EXERCISE PROMPT ▸
Below are records; reproduce exactly the lines from the one that has "KEYV, KEY, ST, CHAIN" through the one that has "def Obligations.AcceptedCommandNeverFails : Prop", ends included, and nothing more.

INFORMATION ▸
+===+
-- ==== Sys2Proof/Certificates/Slice0/Obligations.lean ====
section
/-!
DEFINITION. What is claimed of the machine, from the numbered rules of spec/. A state named `s0` is the state after the
step has taken its event from `inputs`. `none` of `pend` is BUSY = 0.
-/

open Sys2Proof Sys2Proof.Machine

/-! ### Encoding and decoding (30_encoding.md) -/

/-- R93: the word of every well-formed command decodes to that command. -/
def Obligations.DecodeInvertsEncode : Prop :=
  ∀ i : Instr, i.wf = true → decode (encode i) = .command i

/-- R93, R98: a word decodes to a command exactly when it is the word of that command, and the command is
well-formed. -/
def Obligations.DecodeAcceptsExactlyEncodings : Prop :=
  ∀ (v : Word) (i : Instr), decode v = .command i ↔ i.wf = true ∧ v = encode i

/-- R98: the words the decoder accepts are exactly the ones listed. -/
def Obligations.AcceptedWordsOfTheDecoder : Prop :=
  ∀ v : Word, (∃ i, decode v = .command i) ↔
    (v ∈ [0x00000000#32, 0x00100001#32, 0x00000002#32, 0x00100003#32, 0x00100004#32, 0x00000008#32, 0x00000010#32,
        0x00000011#32, 0x00000012#32, 0x00000013#32, 0x00000014#32, 0x00000015#32, 0x00000017#32] ∨
      ∃ r : Nat, r ≤ 10 ∧ v = 0x00000016#32 ||| BitVec.ofNat 32 r <<< 8)

/-- R92: the fields are those bits of the word, and a word with RSV = 0 is rebuilt from its fields. -/
def Obligations.FieldsAreTheBitsOfTheWord : Prop :=
  ∀ v : Word,
    (opField v).toNat = v.toNat % 64 ∧ (rkField v).toNat = v.toNat / 256 % 16 ∧
      (lenField v).toNat = v.toNat / 65536 % 256 ∧
      (reservedField v = 0 ↔ v.toNat / 2 ^ 24 = 0 ∧ v.toNat / 4096 % 16 = 0 ∧ v.toNat / 64 % 4 = 0) ∧
      (reservedField v = 0 →
        v = (lenField v).zeroExtend 32 <<< 16 ||| (rkField v).zeroExtend 32 <<< 8 ||| (opField v).zeroExtend 32)

/-- Words written out from R93 and R99, one of each family and of each refusal of the decoder. -/
def Obligations.TableWordsDecode : Prop :=
  decode 0x00000000 = .command .nop ∧ decode 0x00100001 = .command .keyexp ∧ decode 0x00000002 = .command .chinit ∧
    decode 0x00100003 = .command .enc ∧ decode 0x00100004 = .command .dec ∧ decode 0x00000008 = .command .ldst ∧
    decode 0x00000012 = .command .shr ∧ decode 0x00000a16 = .command (.ark 10) ∧ decode 0x00000017 = .command .arkc ∧
    decode 0x00000b16 = .reject .roundKeyField ∧ decode 0x000f0001 = .reject .keyLength ∧
    decode 0x00110004 = .reject .blockLength ∧ decode 0x00100002 = .reject .lengthField ∧
    decode 0x00000018 = .reject .reservedOpcode ∧ decode 0x80100003 = .reject .reservedBits

/-- R99: the words of the assembler syntax. -/
def Obligations.AssemblerWords : Prop :=
  (∀ len : Nat, len ≤ 255 →
    assemble (.keyexp (some len)) = some (0x00000001 ||| BitVec.ofNat 32 len <<< 16) ∧
      assemble (.enc (some len)) = some (0x00000003 ||| BitVec.ofNat 32 len <<< 16) ∧
      assemble (.dec (some len)) = some (0x00000004 ||| BitVec.ofNat 32 len <<< 16)) ∧
  (∀ len : Nat, 255 < len →
    assemble (.keyexp (some len)) = none ∧ assemble (.enc (some len)) = none ∧ assemble (.dec (some len)) = none) ∧
  assemble (.keyexp none) = assemble (.keyexp (some 16)) ∧ assemble (.enc none) = assemble (.enc (some 16)) ∧
  assemble (.dec none) = assemble (.dec (some 16)) ∧
  (∀ r : Nat, assemble (.ark r) = if r ≤ 15 then some (0x00000016 ||| BitVec.ofNat 32 r <<< 8) else none) ∧
  assemble .nop = some 0x00000000 ∧ assemble .chinit = some 0x00000002 ∧ assemble .ldst = some 0x00000008 ∧
  assemble .sub = some 0x00000010 ∧ assemble .invsub = some 0x00000011 ∧ assemble .shr = some 0x00000012 ∧
  assemble .invshr = some 0x00000013 ∧ assemble .mix = some 0x00000014 ∧ assemble .invmix = some 0x00000015 ∧
  assemble .arkc = some 0x00000017 ∧ ∀ v : Word, assemble (.word v) = some v

/-! ### Writing CMD (60_exceptions.md R240 to R243) -/

/-- R242, with R241 for each refusal and R243 for the acceptance: a word written to CMD while BUSY = 0 is refused with
the code of the first check that fails, changing only ERR and DONE, or it is accepted: ERR and DONE are cleared, KEYEXP
clears KEYV, and the command of that word is pending. -/
def Obligations.CmdWriteRunsTheChecksInOrder : Prop :=
  ∀ (s : State) (v : Word) (rest : List Event),
    s.inputs = .access (.write 0 v) :: rest → s.pend = none →
    let s0 : State := { s with inputs := rest }
    let op := v.extractLsb' 0 6
    let rk := v.extractLsb' 8 4
    let len := v.extractLsb' 16 8
    let refused (code : ErrCode) : Prop := step s = .next { s0 with err := code, done := true }
    if v.extractLsb' 24 8 ≠ 0 ∨ v.extractLsb' 12 4 ≠ 0 ∨ v.extractLsb' 6 2 ≠ 0 then refused .illegalCommand
    else if op ∉ [0x00#6, 0x01#6, 0x02#6, 0x03#6, 0x04#6, 0x08#6, 0x10#6, 0x11#6, 0x12#6, 0x13#6, 0x14#6, 0x15#6,
        0x16#6, 0x17#6] then refused .illegalCommand
    else if (if op = 0x16#6 then 10 < rk.toNat else rk ≠ 0) then refused .illegalCommand
    else if op ∉ [0x01#6, 0x03#6, 0x04#6] ∧ len ≠ 0 then refused .illegalCommand
    else if op = 0x01#6 ∧ len ≠ 16 then refused .invalidKeyLength
    else if op ∈ [0x03#6, 0x04#6] ∧ len ≠ 16 then refused .invalidBlockLength
    else if op ∈ [0x03#6, 0x04#6, 0x16#6] ∧ s.keyv = false then refused .noKey
    else if op ∈ [0x03#6, 0x04#6, 0x17#6] ∧ s.chv = false then refused .noChain
    else ∃ i, encode i = v ∧ step s = .next { s0 with
      err := .noError, done := false, keyv := if op = 0x01#6 then false else s.keyv, pend := some i }

/-- R146: KEYEXP with any declared length but 16 is refused with INVALID_KEY_LENGTH, whatever KEYV and CHV are, and RK,
KEYV, KEY, ST, CHAIN and all else keep their values. -/
def Obligations.WrongKeyLengthIsRefused : Prop :=
  ∀ (s : State) (len : Nat) (rest : List Event), len < 256 → len ≠ 16 → s.pend = none →
    s.inputs = .access (.write 0 (BitVec.ofNat 32 (len * 65536 + 1))) :: rest →
    step s = .next { s with inputs := rest, err := .invalidKeyLength, done := true }

/-- R220: ENC or DEC with any declared length but 16 is refused with INVALID_BLOCK_LENGTH, whatever KEYV and CHV are, and
all else keeps its value. -/
def Obligations.WrongBlockLengthIsRefused : Prop :=
  ∀ (s : State) (len op : Nat) (rest : List Event), len < 256 → len ≠ 16 → op = 3 ∨ op = 4 → s.pend = none →
    s.inputs = .access (.write 0 (BitVec.ofNat 32 (len * 65536 + op))) :: rest →
    step s = .next { s with inputs := rest, err := .invalidBlockLength, done := true }

/-- R245: a command pending in a state the invariant admits never fails. Its completion leaves ERR = 0, DONE = 1 and
BUSY = 0. -/
def Obligations.AcceptedCommandNeverFails : Prop :=
  ∀ (s : State) (i : Instr), Invariant s → s.pend = some i →
    ∃ t, exec i s = .next t ∧ t.err = .noError ∧ t.done = true ∧ t.pend = none ∧ Invariant t

/-! ### Bus writes (20_memory.md R63, R65, R66) -/

/-- R65: what a host write does while BUSY = 0, at each of the 256 word indexes. A register's other words stay. -/
def Obligations.IdleWriteByLocation : Prop :=
  ∀ (s : State) (index : BitVec 8) (v : Word) (rest : List Event),
    s.inputs = .access (.write index v) :: rest → s.pend = none →
    let s0 : State := { s with inputs := rest }
    (index.toNat = 0 → step s = .next (presentCommand v s0)) ∧
    (index.toNat = 1 → step s = .next { s0 with ovr := if v.getLsbD 4 then false else s.ovr }) ∧
    (∀ j : Fin 4, index.toNat = 4 + j.val → ∃ b, step s = .next { s0 with key := b } ∧
      ∀ n, blockWord b n = if n = j then v else blockWord s.key n) ∧
    (∀ j : Fin 4, index.toNat = 8 + j.val → ∃ b, step s = .next { s0 with iv := b } ∧
      ∀ n, blockWord b n = if n = j then v else blockWord s.iv n) ∧
    (∀ j : Fin 4, index.toNat = 12 + j.val → ∃ b, step s = .next { s0 with din := b } ∧
      ∀ n, blockWord b n = if n = j then v else blockWord s.din n) ∧
    (index.toNat = 2 ∨ index.toNat = 3 ∨ 16 ≤ index.toNat → step s = .next s0)

/-- R66: what a host write does while BUSY = 1: to CMD, KEY, IV or DIN it is dropped and sets OVR, to STATUS it is
performed, elsewhere it is ignored. Nothing else changes. -/
def Obligations.BusyWriteByLocation : Prop :=
  ∀ (s : State) (index : BitVec 8) (v : Word) (rest : List Event),
    s.inputs = .access (.write index v) :: rest → s.pend ≠ none →
    let s0 : State := { s with inputs := rest }
    (index.toNat = 0 ∨ 4 ≤ index.toNat ∧ index.toNat < 16 → step s = .next { s0 with ovr := true }) ∧
    (index.toNat = 1 → step s = .next { s0 with ovr := if v.getLsbD 4 then false else s.ovr }) ∧
    (index.toNat = 2 ∨ index.toNat = 3 ∨ 16 ≤ index.toNat → step s = .next s0)

/-- R34: OVR is set by every dropped write and by nothing else, cleared by every STATUS write with bit 4 = 1 (BUSY or
not) and by reset, and cleared by nothing else: no command clears it. -/
def Obligations.OvrIsSetByDropsAndClearedOnlyOnRequest : Prop :=
  (∀ (s t : State) (index : BitVec 8) (v : Word) (rest : List Event),
    s.inputs = .access (.write index v) :: rest → step s = .next t →
    (s.pend ≠ none → index.toNat = 0 ∨ 4 ≤ index.toNat ∧ index.toNat < 16 → t.ovr = true) ∧
    (index.toNat = 1 → v.getLsbD 4 = true → t.ovr = false)) ∧
  (∀ (s t : State) (a : Option Access) (rest : List Event), s.inputs = .reset a :: rest → step s = .next t →
    t.ovr = false) ∧
  ∀ s t : State, step s = .next t →
    (s.ovr = false → t.ovr = true → s.pend ≠ none ∧ ∃ index v rest,
      s.inputs = .access (.write index v) :: rest ∧ (index.toNat = 0 ∨ 4 ≤ index.toNat ∧ index.toNat < 16)) ∧
    (s.ovr = true → t.ovr = false →
      (∃ v rest, s.inputs = .access (.write 1 v) :: rest ∧ v.getLsbD 4 = true) ∨
        ∃ a rest, s.inputs = .reset a :: rest)

/-! ### Bus reads (20_memory.md R64, R67) and STATUS (10_state.md R31) -/

/-- R64: what a host read returns at each of the 256 word indexes, and that it changes no state of the core. Where the
rule says `any` the value is unconstrained. That the value is recorded (log 4) and that an `any` counts one draw (log 2)
is the model's choice. -/
def Obligations.ReadByLocation : Prop :=
  ∀ (s : State) (index : BitVec 8) (rest : List Event), s.inputs = .access (.read index) :: rest →
    let s0 : State := { s with inputs := rest }
    let gives (x : Word) : Prop := step s = .next { s0 with reads := (index, x) :: s.reads }
    let any : Prop := ∃ x, step s = .next { s0 with reads := (index, x) :: s.reads, draws := s.draws + 1 }
    (index.toNat = 0 → gives 0) ∧
    (index.toNat = 1 → gives (statusWord s)) ∧
    (∀ j : Fin 4, index.toNat = 4 + j.val → gives (blockWord s.key j)) ∧
    (∀ j : Fin 4, index.toNat = 8 + j.val → gives (blockWord s.iv j)) ∧
    (∀ j : Fin 4, index.toNat = 12 + j.val → gives (blockWord s.din j)) ∧
    (∀ j : Fin 4, index.toNat = 16 + j.val → if s.pend = none then gives (blockWord s.st j) else any) ∧
    (∀ j : Fin 4, index.toNat = 20 + j.val → if s.pend = none then gives (blockWord s.chain j) else any) ∧
    (∀ i : Fin 44, index.toNat = 64 + i.val → if s.pend = none ∧ s.keyv = true then gives s.rk[i] else any) ∧
    (index.toNat = 2 ∨ index.toNat = 3 ∨ 24 ≤ index.toNat ∧ index.toNat < 64 ∨ 108 ≤ index.toNat → gives 0)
+===+
EXERCISE ANSWER ▸
KEYV, KEY, ST, CHAIN and all else keep their values. -/
def Obligations.WrongKeyLengthIsRefused : Prop :=
  ∀ (s : State) (len : Nat) (rest : List Event), len < 256 → len ≠ 16 → s.pend = none →
    s.inputs = .access (.write 0 (BitVec.ofNat 32 (len * 65536 + 1))) :: rest →
    step s = .next { s with inputs := rest, err := .invalidKeyLength, done := true }

/-- R220: ENC or DEC with any declared length but 16 is refused with INVALID_BLOCK_LENGTH, whatever KEYV and CHV are, and
all else keeps its value. -/
def Obligations.WrongBlockLengthIsRefused : Prop :=
  ∀ (s : State) (len op : Nat) (rest : List Event), len < 256 → len ≠ 16 → op = 3 ∨ op = 4 → s.pend = none →
    s.inputs = .access (.write 0 (BitVec.ofNat 32 (len * 65536 + op))) :: rest →
    step s = .next { s with inputs := rest, err := .invalidBlockLength, done := true }

/-- R245: a command pending in a state the invariant admits never fails. Its completion leaves ERR = 0, DONE = 1 and
BUSY = 0. -/
def Obligations.AcceptedCommandNeverFails : Prop :=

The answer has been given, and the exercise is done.